Does the Temple Mount in Jerusalem really hold the key to war and peace in the modern world? Consider this… A little more than three decades ago, a radical right wing Israeli named Yehuda Etzion became involved in a dark conspiracy that may well have brought on World War III. Ultimately convicted and imprisoned by the state of Israel for his own brand of Jewish terrorism, Etzion became inflamed over Menachem Begin’s peace deal, whereby Israel gave back the entire Sinai peninsula to Egypt’s Prime Minister Anwar Sadat. As one of the leaders of the Israeli settlers – those intent on a slow annexation of the territories won by the Jewish state in the 1967 Six Day War – he joined forces with the “Jewish Underground,” to hatch a plot right out of an espionage thriller. During his service in the Israeli Defense Force, he had become acquainted with high explosives, and he decided to use them.
In the aftermath of the 1980 ambush and murder of six Jewish students in the West Bank city of Hebron, the Jewish Underground set out on a course of revenge. Etzion explained, “In Jewish tradition the period of one month has a special meaning. It’s the period of mourning. So we decided on a timetable of one month.” That was when they struck, planting explosives in the cars of three Palestinian mayors. Bassam Shaka, the mayor of Nablus, lost both of his legs from the blast. It didn’t matter that the Shin Bet, Israel’s internal security service found no involvement on the part of the victims in the killing of the students in Hebron.

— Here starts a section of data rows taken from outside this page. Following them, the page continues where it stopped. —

/-- The source rate of Table 13.1 as a fraction, in kS/s. -/
def capRate (s : State) (r : Fld → Nat) (n : Nat) : Nat × Nat :=
  let i := capIndex r n
  match capKind r n with
  | 0 => (1474560, rd s (Reg.UNIT_RX_DEC_RATIO i))
  | 2 => (2949120, 1)
  | 4 => (2949120 * rd s (Reg.UNIT_TX_INTERP_PRE i), rd s (Reg.UNIT_TX_INTERP_RATIO i))
  | 5 => (2949120 * rd s (Reg.UNIT_TX_INTERP_PRE i), rd s (Reg.UNIT_TX_INTERP_RATIO i))
  | 6 => (23040, 1)
  | 7 => (1474560, rd s (Reg.UNIT_RX_DEC_RATIO (8 * i)))
  | _ => (1474560, 1)

/-- The charge of an arm in 1/64 kB/s. -/
def capCharge (s : State) (r : Fld → Nat) (n : Nat) : Nat :=
  let f := capRate s r n
  f.1 * capSize r n * (if r (Reg.CAP_CH_CTRL_RAW_EN n) = 1 then 64 else 1) / f.2

def redType (n k : Nat) : Fld :=
  [Reg.CAP_CH_RED_TYPE_0 n, Reg.CAP_CH_RED_TYPE_1 n, Reg.CAP_CH_RED_TYPE_2 n, Reg.CAP_CH_RED_TYPE_3 n].getD k (Reg.CAP_CH_RED_TYPE_0 n)

def redLog (n k : Nat) : Fld :=
  [Reg.CAP_CH_RED_LOG2K_0 n, Reg.CAP_CH_RED_LOG2K_1 n, Reg.CAP_CH_RED_LOG2K_2 n, Reg.CAP_CH_RED_LOG2K_3 n].getD k (Reg.CAP_CH_RED_LOG2K_0 n)

def capPre (r : Fld → Nat) (n : Nat) : Nat := r (Reg.CAP_CH_LEN_PRE n)
def capPost (r : Fld → Nat) (n : Nat) : Nat :=
  if r (Reg.CAP_CH_LEN_POST n) = 0 then 65536 else r (Reg.CAP_CH_LEN_POST n)
def capSegs (r : Fld → Nat) (n : Nat) : Nat :=
  if r (Reg.CAP_CH_SEGS_SEGS n) = 0 then 65536 else r (Reg.CAP_CH_SEGS_SEGS n)

/-- `v` rounded up to a multiple of 64. -/
def up64 (v : Nat) : Nat := (v + 63) / 64 * 64

/-- Output bytes of reduction `k` over `cnt` samples (R297). -/
def redLen (r : Fld → Nat) (n cnt k : Nat) : Nat :=
  let b := cnt / 2 ^ r (redLog n k)
  match r (redType n k) with
  | 1 => b * capSize r n
  | 2 => 8 * b
  | 3 => 4 * b
  | 4 => 1024
  | _ => 0

/-- Bytes of raw samples in a segment. -/
def rawLen (r : Fld → Nat) (n : Nat) : Nat :=
  if r (Reg.CAP_CH_CTRL_RAW_EN n) = 1 then (capPre r n + capPost r n) * capSize r n else 0

/-- STRIDE (R298). -/
def capStride (r : Fld → Nat) (n : Nat) : Nat :=
  up64 (64 + rawLen r n + (List.range 4).foldl (fun a k => a + up64 (redLen r n (capPre r n + capPost r n) k)) 0)

def noReductions (r : Fld → Nat) (n : Nat) : Bool := (List.range 4).all fun k => r (redType n k) == 0

/-- The pair of R290, with the codes that refuse an arm with CAUSE 0x4 (Tables 13.3 and 13.7). -/
def capPairOk (r : Fld → Nat) (n : Nat) : Bool :=
  let base := r (Reg.CAP_CH_BASE_BASE n) * 64
  let len := r (Reg.CAP_CH_AREA_LEN n) * 64
  let stream := r (Reg.CAP_CH_CTRL_MODE n) == 1
  decide (0x40000000 ≤ base) && decide (base + len ≤ userArea) &&
  (if stream then decide (131072 ≤ len) && noReductions r n else decide (capSegs r n * capStride r n ≤ len)) &&
  decide (capPre r n * capSize r n ≤ 524288) &&
  (capKind r n != 7 || noReductions r n) &&
  ((List.range 4).all fun k => decide (r (redType n k) ≤ 4) && decide (r (redLog n k) ≤ 16)) &&
  decide (r (Reg.CAP_CH_TRIG_TSRC n) ≤ 7) && r (Reg.CAP_CH_CTRL_HOLD_MODE n) != 3

/-- The source is one of Table 13.1, of enabled hardware; GROUP_RX with one D (R287). -/
def capSourceOk (s : State) (r : Fld → Nat) (n : Nat) : Bool :=
  let i := capIndex r n
  let k := capKind r n
  if k = 2 ∨ k = 3 then clusterEnabled s i
  else if k = 7 then clusterEnabled s i &&
    (List.range 8).all fun u => rd s (Reg.UNIT_RX_DEC_RATIO (8 * i + u)) == rd s (Reg.UNIT_RX_DEC_RATIO (8 * i))
  else decide (k ≤ 6) && unitEnabled s i

/-- Modes in which a host channel can be armed (R286); GROUP_RX in DIAG only. -/
def capModeOk (s : State) (r : Fld → Nat) (n : Nat) : Bool :=
  let m := modeOf s
  m == mDiag || (capKind r n != 7 && (m == mIdle || m == mServe))

/-- The cause that refuses an arm (R290), 0 where none does; of several, the lowest. An arm outside IDLE and DONE has no cause of
its own (log 45). -/
def capCause (s : State) (n : Nat) (fw : Bool) : Option Nat :=
  let r := rdSh s
  let others := (List.range 16).foldl (fun a k => a + if k = n then 0 else (s.cap k).charge) 0
  if capSt s n ≠ cpIdle ∧ capSt s n ≠ cpDone then some 0
  else if n ≠ 15 ∧ !capModeOk s r n then some 1
  else if capLimit < others + capCharge s r n then some 2
  else if !capSourceOk s r n then some 3
  else if !capPairOk r n then some 4
  else if stageOf s ≥ 1 ∧ (n ≠ 15 ∨ stageOf s ≥ 2 ∨ r (Reg.CAP_CH_CTRL_MODE n) = 1) then some 5
  else if n = 15 ∧ !fw ∧ !(modeOf s == mDiag && capSt s n == cpIdle) then some 6
  else none

def capGroup (n : Nat) : Group := ⟨[regsAt (0x71000 + 0x40 * n) (0x71040 + 0x40 * n)]⟩

/-- ARM (R290). -/
def capArm (s : State) (n : Nat) (fw : Bool) : State :=
  match capCause s n fw with
  | some c =>
    let s1 := wr (wr s (Reg.CAP_CH_STATUS_ARM_REJ n) 1) (Reg.CAP_CH_STATUS_CAUSE n) c
    raise (if c = 4 then refuseCommit s1 (capGroup n) [(Reg.CAP_CH_CTRL_MODE n).off] else s1) 0x1060 0
  | none =>
    let s1 := (commitGroup s (capGroup n) []).1
    let s2 := s1.modCap n fun _ => { charge := capCharge s1 (rd s1) n }
    let st := if on s2 (Reg.CAP_CH_CTRL_MODE n) then cpStreaming else cpArmed
    showBw (setCap (wr s2 (Reg.CAP_CH_PROG_PROG n) 0) n st)

/-! ### Sample and record formats (R288, R297, R298) -/

/-- The source is at 16-bit scale: RX_OUT and GROUP_RX, and the transmit sources (log 46). -/
def wideScale (k : Nat) : Bool := k == 0 || k == 7 || k == 4 || k == 5

/-- A part in P24: 12 bits. -/
def part12 (k : Nat) (v : BitVec 16) : Nat := code 12 (satInt 12 (if wideScale k then roundDiv v.toInt 16 else v.toInt))

/-- A part in T32: 14 bits. -/
def part14 (k : Nat) (v : BitVec 16) : Nat := code 14 (satInt 14 (if wideScale k then roundDiv v.toInt 4 else 4 * v.toInt))

/-- The bytes of one sample of a source of kind `k`. -/
def sampleBytes (k : Nat) (t32 : Bool) (x : CapSample) : List Nat :=
  if k = 6 then [x.i.toNat % 256, x.i.toNat / 256, x.q.toNat % 256, b2n x.ovr]
  else if t32 then
    beBytes 4 (part14 k x.i * 2 ^ 18 + part14 k x.q * 16 + 8 * b2n x.ovr + (if k = 0 ∨ k = 7 then x.tag.toNat else 0))
  else beBytes 3 (part12 k x.i * 4096 + part12 k x.q)

/-- The bytes of a sample instant: one sample, or the eight of GROUP_RX in ascending unit order. -/
def instantBytes (r : Fld → Nat) (n : Nat) (xs : List CapSample) : List Nat :=
  xs.flatMap (sampleBytes (capKind r n) (r (Reg.CAP_CH_CTRL_FMT n) == 1))

/-- Consecutive blocks of `k` elements, `m` of them. -/
def chunksOf {α : Type} (k : Nat) : Nat → List α → List (List α)
  | 0, _ => []
  | m + 1, l => l.take k :: chunksOf k m (l.drop k)

/-- I² + Q² at the source's scale. -/
def power (x : CapSample) : Nat := (x.i.toInt * x.i.toInt + x.q.toInt * x.q.toInt).toNat

/-- The power num/den, relative to full scale, is at least that of code `n + 1/2`. -/
def codeReached (num den n : Nat) : Bool := decide (den ^ 5120 ≤ num ^ 5120 * 10 ^ (2 * n + 1))

/-- The code n of −n/256 dBFS nearest to the level num/den (R297): bits from the top; levels above 0 dBFS read 0. -/
def dbCode (num den : Nat) : Nat :=
  if num = 0 then 0xFFFF
  else (List.range 16).foldl (fun a k => let b := a + 2 ^ (15 - k); if codeReached num den (b - 1) then a else b) 0

/-- Full-scale power (R13) at the source's scale. -/
def fullPower (k : Nat) : Nat := if wideScale k then (2047 * 16) ^ 2 else 2047 ^ 2

/-- The output of one block (R297). -/
def redBlock (r : Fld → Nat) (n ty : Nat) (xs : List CapSample) : List Nat :=
  let k := capKind r n
  let is := xs.map fun x => x.i.toInt
  let qs := xs.map fun x => x.q.toInt
  match ty with
  | 1 => sampleBytes k (r (Reg.CAP_CH_CTRL_FMT n) == 1) (xs.headD ⟨0, 0, false, 0⟩)
  | 2 => [is.foldl min (is.headD 0), is.foldl max (is.headD 0), qs.foldl min (qs.headD 0), qs.foldl max (qs.headD 0)].flatMap
      fun v => beBytes 2 (code 16 v)
  | _ =>
    let ps := xs.map power
    beBytes 2 (dbCode (ps.foldl (· + ·) 0) (fullPower k * xs.length)) ++ beBytes 2 (dbCode (ps.foldl max 0) (fullPower k))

Karim Gilon, head of the Shin Bet, said, “We have no information that they were involved in any terror act.” But the case remained unsolved, prompting an intensive investigation over two years, involving ninety policemen and spearheaded by Israel’s Serious Crimes Division.
Three years later, the Jewish Underground struck again, in retaliation for the killing of a yeshivah student in Hebron. Two men went into Hebron’s Islamic College and opened fire, lobbing a hand grenade as well. Three Muslim students died in the attack, and thirty-three others were wounded.
Meanwhile, Etzion and his co-conspirators were planning “Armageddon.” The six hundred pounds of high explosive they had diverted from IDF stockpiles would be sufficient to accomplish the task. As Etzion explained, “Redemption without the Temple is like trying to revive someone without a heart.” Destroying the Dome, he believed, would accomplish the dual task of undoing the “treacherous” peace with Egypt and clear the sacred plateau so that the Temple may be rebuilt. It would also bring about unimaginable strife in the region. Shekh Muhammad Hussein declared, “Damaging the holy shrine would lead to repercussions, the scale of which I can’t even imagine.” One can’t overestimate the incendiary nature of the thirty-five acres that comprise the Temple Mount, and the potential of this sacred turf to bring on some kind of apocalyptic conflict throughout the Middle East, even culminating in an “Armageddon” scenario. Izar Beh of the Israel’s Keshev Center (monitoring extreme nationalist and religious groups) stated: “To harm the mosque means a global war between the Arab world and the Islamic world against Israel, and there is no doubt that it could be a war that may bring destruction to the state of Israel.”
Notwithstanding the determination of the Jewish Underground, agents of Shin Bet apprehended fifteen conspirators in April, 1984, for planting bombs beneath six busses in Arab East Jerusalem. They were meant to be detonated following Friday prayers, coinciding with the celebration of Isra and Mira’j (the Prophet Muhammad’s night journey from Mecca to Jerusalem and back), as worshippers were returning from mosque. In the sting that followed, the settlement of Kiryat Arba (near Hebron) was raided, uncovering significant amounts of high explosives, along with weaponry. There were at least twenty-five arrests, including Rabbi Moshe Levinger and settler leader Eliezer Waldman. As the “big picture” emerged, the most incredible intrigue of all was revealed – the Jewish Underground’s targeting of the Dome of the Rock itself.
The guilty verdict that followed on the heels of the trial was a surprise to no one. As if the Middle East didn’t already have enough reasons for World War III, did Israel really need this as well? For having planned an attack against the Islamic college, three of the conspirators, Menachem Livni, Shaul Nir and Uzi Sharbav, were given life sentences. After serving seven years, Israeli President Chaim Herzog commuted their sentences, and they returned home to heroes’ welcomes. While the Jewish Underground hailed them, the larger settlement movement – Gush Emunim (“the Block of the Faithful”) – turned on them, and their tactics of killing innocents. And while it’s clear through all of this that the Jewish state has its extremists, it’s equally clear that Israel arrests its home-grown terrorists. The Palestinian Authority, by contrast, names streets in their honor!